What to produce: Look through the records below for the line with "KeepsInv (r.toMem.finish s" and the line with "test on. -/", then return those lines and all lines between, exactly.

The records:
********
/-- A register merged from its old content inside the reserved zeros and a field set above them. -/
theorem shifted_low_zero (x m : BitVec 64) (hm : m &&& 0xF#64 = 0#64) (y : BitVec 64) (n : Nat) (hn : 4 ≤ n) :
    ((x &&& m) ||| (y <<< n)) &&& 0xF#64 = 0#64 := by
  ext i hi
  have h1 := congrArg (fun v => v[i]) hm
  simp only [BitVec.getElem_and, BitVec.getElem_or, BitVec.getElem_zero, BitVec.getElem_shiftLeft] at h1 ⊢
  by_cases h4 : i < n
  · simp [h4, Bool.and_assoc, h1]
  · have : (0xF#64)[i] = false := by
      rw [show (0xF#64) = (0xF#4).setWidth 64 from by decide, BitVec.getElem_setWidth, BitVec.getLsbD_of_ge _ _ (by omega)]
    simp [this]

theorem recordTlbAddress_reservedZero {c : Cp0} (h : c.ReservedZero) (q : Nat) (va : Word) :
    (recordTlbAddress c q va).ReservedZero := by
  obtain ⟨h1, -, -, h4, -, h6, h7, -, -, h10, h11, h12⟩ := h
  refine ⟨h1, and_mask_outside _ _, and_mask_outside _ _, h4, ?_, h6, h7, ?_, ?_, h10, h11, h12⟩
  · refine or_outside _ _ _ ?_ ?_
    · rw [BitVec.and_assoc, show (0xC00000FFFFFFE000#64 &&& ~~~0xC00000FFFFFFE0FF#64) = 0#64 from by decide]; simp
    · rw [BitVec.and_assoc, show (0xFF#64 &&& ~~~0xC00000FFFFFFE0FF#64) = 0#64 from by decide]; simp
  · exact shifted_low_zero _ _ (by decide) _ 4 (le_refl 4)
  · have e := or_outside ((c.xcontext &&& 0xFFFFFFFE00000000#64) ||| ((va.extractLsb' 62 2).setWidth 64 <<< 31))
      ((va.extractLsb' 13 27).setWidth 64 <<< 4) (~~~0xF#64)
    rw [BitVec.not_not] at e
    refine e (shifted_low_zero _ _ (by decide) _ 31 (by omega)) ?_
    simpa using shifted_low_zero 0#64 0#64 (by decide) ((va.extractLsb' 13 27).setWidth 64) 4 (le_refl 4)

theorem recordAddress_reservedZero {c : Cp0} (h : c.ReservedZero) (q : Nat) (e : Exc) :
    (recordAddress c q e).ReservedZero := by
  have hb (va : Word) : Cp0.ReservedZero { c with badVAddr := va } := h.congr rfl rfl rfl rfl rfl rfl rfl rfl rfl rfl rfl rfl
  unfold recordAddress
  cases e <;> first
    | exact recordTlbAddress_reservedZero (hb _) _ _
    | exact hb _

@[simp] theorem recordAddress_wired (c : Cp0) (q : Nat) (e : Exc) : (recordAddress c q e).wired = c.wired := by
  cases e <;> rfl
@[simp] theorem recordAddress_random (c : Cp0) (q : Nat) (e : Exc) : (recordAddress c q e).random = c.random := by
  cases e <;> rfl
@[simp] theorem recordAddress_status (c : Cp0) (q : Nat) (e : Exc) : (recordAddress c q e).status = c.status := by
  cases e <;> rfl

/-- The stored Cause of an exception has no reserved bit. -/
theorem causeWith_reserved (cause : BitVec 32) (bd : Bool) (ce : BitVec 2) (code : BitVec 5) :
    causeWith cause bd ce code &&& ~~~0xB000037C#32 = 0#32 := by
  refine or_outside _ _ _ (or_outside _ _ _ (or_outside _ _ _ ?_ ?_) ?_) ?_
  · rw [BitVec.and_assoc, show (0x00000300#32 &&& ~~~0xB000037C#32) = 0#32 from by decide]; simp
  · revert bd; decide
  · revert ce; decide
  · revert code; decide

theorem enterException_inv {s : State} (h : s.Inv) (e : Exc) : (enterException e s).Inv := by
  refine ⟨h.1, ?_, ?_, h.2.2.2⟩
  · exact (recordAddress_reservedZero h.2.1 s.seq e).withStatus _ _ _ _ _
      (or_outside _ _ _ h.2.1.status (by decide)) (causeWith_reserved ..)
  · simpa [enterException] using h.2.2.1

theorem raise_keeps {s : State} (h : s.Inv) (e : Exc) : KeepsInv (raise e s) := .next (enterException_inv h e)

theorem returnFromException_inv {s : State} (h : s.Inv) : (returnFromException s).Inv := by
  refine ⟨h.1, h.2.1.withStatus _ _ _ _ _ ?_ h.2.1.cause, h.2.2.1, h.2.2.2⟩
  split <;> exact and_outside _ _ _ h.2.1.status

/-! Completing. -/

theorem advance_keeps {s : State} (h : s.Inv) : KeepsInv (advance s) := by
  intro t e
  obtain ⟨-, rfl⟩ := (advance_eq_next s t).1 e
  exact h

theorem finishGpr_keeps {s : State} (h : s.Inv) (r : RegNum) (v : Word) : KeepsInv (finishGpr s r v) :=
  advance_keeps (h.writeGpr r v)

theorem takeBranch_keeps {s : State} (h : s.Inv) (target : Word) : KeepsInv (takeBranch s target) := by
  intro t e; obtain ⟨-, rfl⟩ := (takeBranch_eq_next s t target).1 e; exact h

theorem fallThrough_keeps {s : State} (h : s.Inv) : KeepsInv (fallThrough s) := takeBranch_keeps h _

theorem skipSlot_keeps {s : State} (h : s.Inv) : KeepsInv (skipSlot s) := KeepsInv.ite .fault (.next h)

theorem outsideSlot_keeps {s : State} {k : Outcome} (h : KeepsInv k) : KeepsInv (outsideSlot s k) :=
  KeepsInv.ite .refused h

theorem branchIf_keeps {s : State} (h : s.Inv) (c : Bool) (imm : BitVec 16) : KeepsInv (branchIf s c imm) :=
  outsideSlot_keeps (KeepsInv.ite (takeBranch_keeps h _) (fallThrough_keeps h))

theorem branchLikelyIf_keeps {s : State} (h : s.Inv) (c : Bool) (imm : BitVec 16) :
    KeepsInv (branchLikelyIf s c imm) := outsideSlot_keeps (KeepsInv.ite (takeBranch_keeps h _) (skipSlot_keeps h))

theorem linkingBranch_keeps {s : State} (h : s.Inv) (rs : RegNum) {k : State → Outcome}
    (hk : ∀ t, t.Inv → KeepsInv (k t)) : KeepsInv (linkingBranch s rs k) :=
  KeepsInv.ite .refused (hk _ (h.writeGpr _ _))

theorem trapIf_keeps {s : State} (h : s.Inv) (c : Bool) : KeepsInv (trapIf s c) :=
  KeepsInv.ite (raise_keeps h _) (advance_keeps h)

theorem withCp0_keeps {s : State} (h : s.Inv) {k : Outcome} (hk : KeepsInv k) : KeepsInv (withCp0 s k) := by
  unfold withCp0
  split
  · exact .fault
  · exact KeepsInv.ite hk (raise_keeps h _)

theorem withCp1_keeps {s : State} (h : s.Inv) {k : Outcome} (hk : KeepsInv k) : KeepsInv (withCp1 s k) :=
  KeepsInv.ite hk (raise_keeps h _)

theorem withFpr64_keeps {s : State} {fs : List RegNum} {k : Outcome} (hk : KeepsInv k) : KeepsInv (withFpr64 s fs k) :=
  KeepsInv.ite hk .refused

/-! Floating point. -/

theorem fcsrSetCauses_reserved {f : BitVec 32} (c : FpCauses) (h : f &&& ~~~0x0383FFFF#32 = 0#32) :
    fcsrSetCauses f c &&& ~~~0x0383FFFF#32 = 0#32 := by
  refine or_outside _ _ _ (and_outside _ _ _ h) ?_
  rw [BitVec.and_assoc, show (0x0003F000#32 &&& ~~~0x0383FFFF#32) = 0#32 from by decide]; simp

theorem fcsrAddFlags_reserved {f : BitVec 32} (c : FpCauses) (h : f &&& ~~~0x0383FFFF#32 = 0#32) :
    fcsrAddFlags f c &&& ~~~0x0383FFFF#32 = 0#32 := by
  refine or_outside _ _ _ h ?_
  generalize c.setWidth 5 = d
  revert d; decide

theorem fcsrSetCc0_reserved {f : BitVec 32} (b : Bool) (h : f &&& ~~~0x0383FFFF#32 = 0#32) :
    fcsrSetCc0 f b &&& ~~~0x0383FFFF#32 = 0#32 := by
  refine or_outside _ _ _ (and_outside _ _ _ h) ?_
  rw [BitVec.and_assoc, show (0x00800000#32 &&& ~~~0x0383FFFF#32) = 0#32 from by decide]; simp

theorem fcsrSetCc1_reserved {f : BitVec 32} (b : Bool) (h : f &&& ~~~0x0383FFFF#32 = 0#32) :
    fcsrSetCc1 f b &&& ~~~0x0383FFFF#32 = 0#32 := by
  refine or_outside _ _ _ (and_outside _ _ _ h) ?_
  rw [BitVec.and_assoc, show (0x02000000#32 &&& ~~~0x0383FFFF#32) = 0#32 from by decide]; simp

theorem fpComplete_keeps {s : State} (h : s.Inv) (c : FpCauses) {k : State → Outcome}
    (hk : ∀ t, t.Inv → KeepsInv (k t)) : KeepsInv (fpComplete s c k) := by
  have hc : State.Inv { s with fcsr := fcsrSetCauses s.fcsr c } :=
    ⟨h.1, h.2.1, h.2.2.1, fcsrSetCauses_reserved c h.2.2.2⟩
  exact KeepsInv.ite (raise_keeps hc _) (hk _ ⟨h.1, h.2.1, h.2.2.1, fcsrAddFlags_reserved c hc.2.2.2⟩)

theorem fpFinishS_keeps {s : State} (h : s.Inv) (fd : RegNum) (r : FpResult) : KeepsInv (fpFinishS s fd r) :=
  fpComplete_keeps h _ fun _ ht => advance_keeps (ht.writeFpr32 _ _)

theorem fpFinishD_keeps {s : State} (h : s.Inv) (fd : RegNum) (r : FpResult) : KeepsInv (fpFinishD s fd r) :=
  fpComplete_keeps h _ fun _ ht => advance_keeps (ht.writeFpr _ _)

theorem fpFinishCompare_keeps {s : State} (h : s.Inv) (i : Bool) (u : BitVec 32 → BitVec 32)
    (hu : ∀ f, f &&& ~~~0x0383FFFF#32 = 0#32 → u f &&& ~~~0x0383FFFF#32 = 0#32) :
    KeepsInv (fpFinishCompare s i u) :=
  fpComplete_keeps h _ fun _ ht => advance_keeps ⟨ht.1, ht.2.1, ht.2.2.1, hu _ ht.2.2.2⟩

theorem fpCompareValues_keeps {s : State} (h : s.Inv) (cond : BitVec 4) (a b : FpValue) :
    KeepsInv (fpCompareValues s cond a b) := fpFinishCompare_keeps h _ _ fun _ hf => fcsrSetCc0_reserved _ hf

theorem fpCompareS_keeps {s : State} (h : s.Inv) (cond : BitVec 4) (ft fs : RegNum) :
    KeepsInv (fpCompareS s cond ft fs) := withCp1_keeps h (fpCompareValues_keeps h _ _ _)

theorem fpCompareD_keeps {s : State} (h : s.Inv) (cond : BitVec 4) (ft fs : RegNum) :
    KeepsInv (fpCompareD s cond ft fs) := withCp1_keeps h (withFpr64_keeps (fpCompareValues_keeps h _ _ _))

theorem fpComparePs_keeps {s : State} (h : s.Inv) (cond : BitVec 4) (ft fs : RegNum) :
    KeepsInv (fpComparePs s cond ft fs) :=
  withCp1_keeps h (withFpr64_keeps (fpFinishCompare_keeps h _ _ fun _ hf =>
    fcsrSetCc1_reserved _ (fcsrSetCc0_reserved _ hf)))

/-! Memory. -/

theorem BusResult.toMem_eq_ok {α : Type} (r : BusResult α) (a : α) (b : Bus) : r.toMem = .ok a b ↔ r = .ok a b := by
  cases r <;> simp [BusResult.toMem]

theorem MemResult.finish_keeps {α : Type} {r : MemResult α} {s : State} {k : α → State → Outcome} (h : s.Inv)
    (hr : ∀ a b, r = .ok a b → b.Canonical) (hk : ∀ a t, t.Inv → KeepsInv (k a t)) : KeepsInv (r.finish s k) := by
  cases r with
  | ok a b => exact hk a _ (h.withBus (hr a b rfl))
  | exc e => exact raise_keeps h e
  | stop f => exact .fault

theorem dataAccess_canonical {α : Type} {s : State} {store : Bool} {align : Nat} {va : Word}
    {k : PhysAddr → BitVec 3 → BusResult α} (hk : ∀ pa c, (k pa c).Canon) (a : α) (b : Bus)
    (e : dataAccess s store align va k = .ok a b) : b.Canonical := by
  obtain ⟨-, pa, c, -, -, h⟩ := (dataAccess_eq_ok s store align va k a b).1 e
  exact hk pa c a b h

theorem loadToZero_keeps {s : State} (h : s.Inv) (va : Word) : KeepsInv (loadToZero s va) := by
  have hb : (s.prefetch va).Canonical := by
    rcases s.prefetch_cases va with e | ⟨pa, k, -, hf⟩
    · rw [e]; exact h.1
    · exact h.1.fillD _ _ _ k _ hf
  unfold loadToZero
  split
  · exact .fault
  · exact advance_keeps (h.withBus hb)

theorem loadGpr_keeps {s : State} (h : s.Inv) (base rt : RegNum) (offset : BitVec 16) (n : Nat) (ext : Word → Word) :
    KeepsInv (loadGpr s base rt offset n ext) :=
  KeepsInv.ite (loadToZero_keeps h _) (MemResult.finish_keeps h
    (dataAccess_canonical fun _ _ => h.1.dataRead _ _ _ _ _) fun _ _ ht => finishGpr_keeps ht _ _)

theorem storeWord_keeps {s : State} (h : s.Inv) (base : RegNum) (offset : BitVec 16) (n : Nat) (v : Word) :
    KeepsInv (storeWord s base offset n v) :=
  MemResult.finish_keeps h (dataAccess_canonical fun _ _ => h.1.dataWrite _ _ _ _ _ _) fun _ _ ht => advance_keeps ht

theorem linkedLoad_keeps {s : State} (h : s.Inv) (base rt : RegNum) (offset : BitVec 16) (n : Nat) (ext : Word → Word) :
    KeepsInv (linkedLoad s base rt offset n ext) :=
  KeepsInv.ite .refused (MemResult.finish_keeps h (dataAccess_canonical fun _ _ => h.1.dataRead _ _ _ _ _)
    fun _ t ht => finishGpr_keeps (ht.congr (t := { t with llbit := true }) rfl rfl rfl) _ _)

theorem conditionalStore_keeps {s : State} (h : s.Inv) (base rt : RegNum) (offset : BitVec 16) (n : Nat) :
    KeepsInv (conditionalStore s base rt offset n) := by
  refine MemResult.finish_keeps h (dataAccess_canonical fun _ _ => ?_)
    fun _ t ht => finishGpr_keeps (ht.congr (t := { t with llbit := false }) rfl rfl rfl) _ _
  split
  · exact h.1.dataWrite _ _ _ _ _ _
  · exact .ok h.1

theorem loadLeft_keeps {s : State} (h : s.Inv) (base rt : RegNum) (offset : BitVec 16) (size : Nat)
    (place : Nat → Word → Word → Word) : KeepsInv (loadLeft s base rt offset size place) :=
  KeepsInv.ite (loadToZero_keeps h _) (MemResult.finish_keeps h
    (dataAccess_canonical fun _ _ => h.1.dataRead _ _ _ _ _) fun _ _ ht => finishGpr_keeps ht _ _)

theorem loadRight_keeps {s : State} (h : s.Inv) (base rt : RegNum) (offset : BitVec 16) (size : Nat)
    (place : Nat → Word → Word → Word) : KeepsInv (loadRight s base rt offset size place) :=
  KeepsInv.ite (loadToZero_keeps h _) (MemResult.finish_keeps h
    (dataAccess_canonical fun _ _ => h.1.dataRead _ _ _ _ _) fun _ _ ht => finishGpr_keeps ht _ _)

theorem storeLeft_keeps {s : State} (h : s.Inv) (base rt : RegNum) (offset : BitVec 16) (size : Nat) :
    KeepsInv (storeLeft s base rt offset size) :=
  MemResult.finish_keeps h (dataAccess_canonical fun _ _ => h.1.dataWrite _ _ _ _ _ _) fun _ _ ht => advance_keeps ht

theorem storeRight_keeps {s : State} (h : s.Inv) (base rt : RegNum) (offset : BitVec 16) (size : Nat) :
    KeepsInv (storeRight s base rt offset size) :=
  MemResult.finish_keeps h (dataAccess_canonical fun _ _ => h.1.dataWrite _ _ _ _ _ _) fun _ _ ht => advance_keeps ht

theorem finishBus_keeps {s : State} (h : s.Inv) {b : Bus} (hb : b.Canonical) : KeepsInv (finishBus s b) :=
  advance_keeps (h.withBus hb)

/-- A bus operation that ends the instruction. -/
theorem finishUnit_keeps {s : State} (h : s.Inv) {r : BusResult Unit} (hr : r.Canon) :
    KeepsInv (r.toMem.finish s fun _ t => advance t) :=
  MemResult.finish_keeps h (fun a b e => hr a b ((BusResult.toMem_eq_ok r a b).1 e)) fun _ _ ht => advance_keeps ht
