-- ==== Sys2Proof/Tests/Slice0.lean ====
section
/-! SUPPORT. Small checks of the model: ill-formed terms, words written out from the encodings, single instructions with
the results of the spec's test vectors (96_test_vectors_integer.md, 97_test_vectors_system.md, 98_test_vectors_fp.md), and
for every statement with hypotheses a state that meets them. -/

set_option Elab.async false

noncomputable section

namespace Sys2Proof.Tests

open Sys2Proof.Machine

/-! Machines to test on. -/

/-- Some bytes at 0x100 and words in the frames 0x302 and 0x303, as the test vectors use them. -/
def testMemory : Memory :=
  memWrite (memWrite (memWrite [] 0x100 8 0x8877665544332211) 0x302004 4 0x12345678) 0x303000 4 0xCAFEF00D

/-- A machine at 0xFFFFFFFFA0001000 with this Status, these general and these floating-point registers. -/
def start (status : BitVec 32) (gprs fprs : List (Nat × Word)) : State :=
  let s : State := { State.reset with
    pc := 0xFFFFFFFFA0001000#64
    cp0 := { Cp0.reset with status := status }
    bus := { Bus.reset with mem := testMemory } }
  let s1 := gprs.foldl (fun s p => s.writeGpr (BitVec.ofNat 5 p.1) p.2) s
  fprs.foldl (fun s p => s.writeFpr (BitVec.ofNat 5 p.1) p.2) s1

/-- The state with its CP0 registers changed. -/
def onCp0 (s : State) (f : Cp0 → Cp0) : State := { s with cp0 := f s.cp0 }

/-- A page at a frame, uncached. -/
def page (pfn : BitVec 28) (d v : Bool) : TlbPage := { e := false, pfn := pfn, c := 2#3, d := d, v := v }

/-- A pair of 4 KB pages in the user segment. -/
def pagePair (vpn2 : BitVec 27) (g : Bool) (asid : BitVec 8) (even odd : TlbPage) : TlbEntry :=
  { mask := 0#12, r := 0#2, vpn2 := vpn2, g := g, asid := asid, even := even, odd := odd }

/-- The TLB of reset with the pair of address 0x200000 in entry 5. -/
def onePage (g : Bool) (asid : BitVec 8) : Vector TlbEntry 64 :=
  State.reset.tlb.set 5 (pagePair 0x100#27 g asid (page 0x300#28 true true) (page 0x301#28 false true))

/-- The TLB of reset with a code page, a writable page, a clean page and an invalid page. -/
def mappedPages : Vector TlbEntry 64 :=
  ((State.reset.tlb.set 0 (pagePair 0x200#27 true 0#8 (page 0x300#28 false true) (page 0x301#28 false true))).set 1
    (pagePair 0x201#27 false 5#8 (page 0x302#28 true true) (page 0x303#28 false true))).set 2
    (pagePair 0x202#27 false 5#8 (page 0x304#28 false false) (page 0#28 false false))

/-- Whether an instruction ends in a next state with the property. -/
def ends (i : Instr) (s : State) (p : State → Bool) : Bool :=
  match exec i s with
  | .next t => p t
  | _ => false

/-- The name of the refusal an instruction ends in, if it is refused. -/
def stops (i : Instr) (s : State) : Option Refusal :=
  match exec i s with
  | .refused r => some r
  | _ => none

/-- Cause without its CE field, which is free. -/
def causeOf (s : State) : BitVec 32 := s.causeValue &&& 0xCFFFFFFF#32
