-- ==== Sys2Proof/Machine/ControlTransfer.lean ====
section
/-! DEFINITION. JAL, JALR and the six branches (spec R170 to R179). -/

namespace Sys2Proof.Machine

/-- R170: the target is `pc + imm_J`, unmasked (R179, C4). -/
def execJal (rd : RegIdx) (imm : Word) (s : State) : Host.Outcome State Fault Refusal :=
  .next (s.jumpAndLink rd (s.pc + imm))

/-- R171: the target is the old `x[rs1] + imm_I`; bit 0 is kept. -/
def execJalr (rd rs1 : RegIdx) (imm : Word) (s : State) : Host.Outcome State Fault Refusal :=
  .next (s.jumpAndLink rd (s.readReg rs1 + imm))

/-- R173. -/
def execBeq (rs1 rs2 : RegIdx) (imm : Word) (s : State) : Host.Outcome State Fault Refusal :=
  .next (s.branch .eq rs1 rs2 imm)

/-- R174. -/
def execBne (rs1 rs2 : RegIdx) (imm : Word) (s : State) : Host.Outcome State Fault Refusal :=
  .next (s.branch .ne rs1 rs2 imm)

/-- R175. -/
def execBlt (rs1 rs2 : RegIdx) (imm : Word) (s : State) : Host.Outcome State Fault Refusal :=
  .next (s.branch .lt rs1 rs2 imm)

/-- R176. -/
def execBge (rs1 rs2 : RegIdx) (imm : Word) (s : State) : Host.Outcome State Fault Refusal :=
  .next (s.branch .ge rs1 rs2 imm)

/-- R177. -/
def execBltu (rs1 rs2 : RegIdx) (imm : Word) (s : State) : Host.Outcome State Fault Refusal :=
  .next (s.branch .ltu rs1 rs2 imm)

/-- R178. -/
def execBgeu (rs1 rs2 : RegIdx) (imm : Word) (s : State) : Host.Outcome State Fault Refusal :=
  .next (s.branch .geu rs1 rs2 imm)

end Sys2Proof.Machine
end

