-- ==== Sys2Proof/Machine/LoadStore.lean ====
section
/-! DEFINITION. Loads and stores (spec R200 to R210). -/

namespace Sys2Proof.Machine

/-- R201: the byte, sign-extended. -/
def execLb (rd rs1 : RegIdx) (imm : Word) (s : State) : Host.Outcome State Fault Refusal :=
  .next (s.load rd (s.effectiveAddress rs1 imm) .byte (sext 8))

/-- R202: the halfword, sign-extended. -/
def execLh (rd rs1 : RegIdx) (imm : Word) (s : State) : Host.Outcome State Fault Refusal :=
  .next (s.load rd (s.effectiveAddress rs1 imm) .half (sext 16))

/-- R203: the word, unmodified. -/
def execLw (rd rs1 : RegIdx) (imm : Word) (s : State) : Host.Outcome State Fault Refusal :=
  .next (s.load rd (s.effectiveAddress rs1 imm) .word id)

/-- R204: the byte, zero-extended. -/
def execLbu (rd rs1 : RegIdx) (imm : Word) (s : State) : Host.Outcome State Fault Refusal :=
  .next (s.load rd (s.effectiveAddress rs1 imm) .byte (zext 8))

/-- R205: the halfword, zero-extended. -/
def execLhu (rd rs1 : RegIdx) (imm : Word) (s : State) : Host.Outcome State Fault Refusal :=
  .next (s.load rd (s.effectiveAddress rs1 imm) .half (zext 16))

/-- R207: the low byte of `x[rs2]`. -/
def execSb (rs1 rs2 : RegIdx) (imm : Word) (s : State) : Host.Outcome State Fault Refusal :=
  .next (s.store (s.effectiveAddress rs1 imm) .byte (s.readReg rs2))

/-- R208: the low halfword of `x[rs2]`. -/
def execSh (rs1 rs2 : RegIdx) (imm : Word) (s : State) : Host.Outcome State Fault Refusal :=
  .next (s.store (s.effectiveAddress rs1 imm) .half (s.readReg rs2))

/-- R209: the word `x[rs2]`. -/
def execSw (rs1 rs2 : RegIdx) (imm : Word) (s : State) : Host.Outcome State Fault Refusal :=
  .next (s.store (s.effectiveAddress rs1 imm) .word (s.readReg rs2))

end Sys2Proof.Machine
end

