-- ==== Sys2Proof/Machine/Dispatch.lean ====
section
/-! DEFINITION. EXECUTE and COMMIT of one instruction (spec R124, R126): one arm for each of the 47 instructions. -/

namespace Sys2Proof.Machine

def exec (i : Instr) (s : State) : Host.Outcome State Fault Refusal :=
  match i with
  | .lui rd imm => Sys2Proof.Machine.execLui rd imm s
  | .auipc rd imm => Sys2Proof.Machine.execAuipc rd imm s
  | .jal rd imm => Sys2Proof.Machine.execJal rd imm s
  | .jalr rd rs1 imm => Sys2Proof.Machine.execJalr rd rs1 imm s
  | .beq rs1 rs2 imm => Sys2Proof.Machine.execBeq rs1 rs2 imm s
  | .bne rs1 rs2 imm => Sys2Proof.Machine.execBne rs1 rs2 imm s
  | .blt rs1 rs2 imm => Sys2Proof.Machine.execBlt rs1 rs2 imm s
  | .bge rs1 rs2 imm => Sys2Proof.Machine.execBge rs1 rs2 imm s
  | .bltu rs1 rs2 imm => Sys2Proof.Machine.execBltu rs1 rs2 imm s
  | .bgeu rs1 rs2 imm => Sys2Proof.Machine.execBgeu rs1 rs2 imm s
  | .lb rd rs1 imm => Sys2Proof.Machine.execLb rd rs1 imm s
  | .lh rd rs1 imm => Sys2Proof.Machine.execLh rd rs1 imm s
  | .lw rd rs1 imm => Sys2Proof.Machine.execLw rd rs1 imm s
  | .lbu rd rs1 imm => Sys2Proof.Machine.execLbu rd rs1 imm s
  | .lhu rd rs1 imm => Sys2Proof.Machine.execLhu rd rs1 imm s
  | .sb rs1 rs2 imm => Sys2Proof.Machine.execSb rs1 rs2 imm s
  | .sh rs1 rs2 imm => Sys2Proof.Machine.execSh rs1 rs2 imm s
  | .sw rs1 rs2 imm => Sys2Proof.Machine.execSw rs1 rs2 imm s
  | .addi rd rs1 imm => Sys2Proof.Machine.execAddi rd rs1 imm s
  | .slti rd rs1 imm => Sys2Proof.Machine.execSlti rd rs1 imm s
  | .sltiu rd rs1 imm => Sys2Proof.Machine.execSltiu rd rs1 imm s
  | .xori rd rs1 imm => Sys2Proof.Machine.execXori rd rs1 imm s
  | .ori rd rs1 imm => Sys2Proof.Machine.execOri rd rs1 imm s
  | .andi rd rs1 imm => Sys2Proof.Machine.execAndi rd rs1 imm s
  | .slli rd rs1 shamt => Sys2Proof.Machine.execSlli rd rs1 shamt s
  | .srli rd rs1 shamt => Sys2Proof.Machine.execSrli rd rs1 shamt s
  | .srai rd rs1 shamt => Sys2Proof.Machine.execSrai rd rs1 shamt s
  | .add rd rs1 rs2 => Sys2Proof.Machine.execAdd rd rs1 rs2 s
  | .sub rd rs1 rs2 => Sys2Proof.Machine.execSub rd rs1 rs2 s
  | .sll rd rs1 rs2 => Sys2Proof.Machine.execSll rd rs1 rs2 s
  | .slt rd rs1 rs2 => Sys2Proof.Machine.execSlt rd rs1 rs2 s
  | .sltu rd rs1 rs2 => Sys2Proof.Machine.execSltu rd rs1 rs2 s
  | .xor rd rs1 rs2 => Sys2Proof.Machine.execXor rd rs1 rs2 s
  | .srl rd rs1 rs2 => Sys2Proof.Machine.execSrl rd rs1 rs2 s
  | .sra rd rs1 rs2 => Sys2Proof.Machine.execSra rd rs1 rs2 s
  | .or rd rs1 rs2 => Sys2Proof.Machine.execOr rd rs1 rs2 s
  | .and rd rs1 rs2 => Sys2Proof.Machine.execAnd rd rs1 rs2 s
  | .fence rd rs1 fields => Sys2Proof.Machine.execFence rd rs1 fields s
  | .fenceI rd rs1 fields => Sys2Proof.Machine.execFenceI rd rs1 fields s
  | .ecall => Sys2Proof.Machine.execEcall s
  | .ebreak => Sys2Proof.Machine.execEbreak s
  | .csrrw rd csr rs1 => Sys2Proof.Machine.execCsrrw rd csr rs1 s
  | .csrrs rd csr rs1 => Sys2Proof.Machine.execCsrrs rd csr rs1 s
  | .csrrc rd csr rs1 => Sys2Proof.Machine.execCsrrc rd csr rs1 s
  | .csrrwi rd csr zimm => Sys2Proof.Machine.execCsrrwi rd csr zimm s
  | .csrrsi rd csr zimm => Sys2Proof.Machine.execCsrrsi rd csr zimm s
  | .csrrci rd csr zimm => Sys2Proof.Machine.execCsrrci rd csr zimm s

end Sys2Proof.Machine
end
********
Written response:
    KeepsInv (r.toMem.finish s fun _ t => advance t) :=
  MemResult.finish_keeps h (fun a b e => hr a b ((BusResult.toMem_eq_ok r a b).1 e)) fun _ _ ht => advance_keeps ht
-- ==== Sys2Proof/Tests/Slice0.lean ====
section
/-! SUPPORT. Small checks of the model: ill-formed terms, words written out from the encodings, single instructions with
the results of the spec's test vectors (96_test_vectors_integer.md, 97_test_vectors_system.md, 98_test_vectors_fp.md), and
for every statement with hypotheses a state that meets them. -/

set_option Elab.async false

noncomputable section

namespace Sys2Proof.Tests

open Sys2Proof.Machine

/-! Machines to test on. -/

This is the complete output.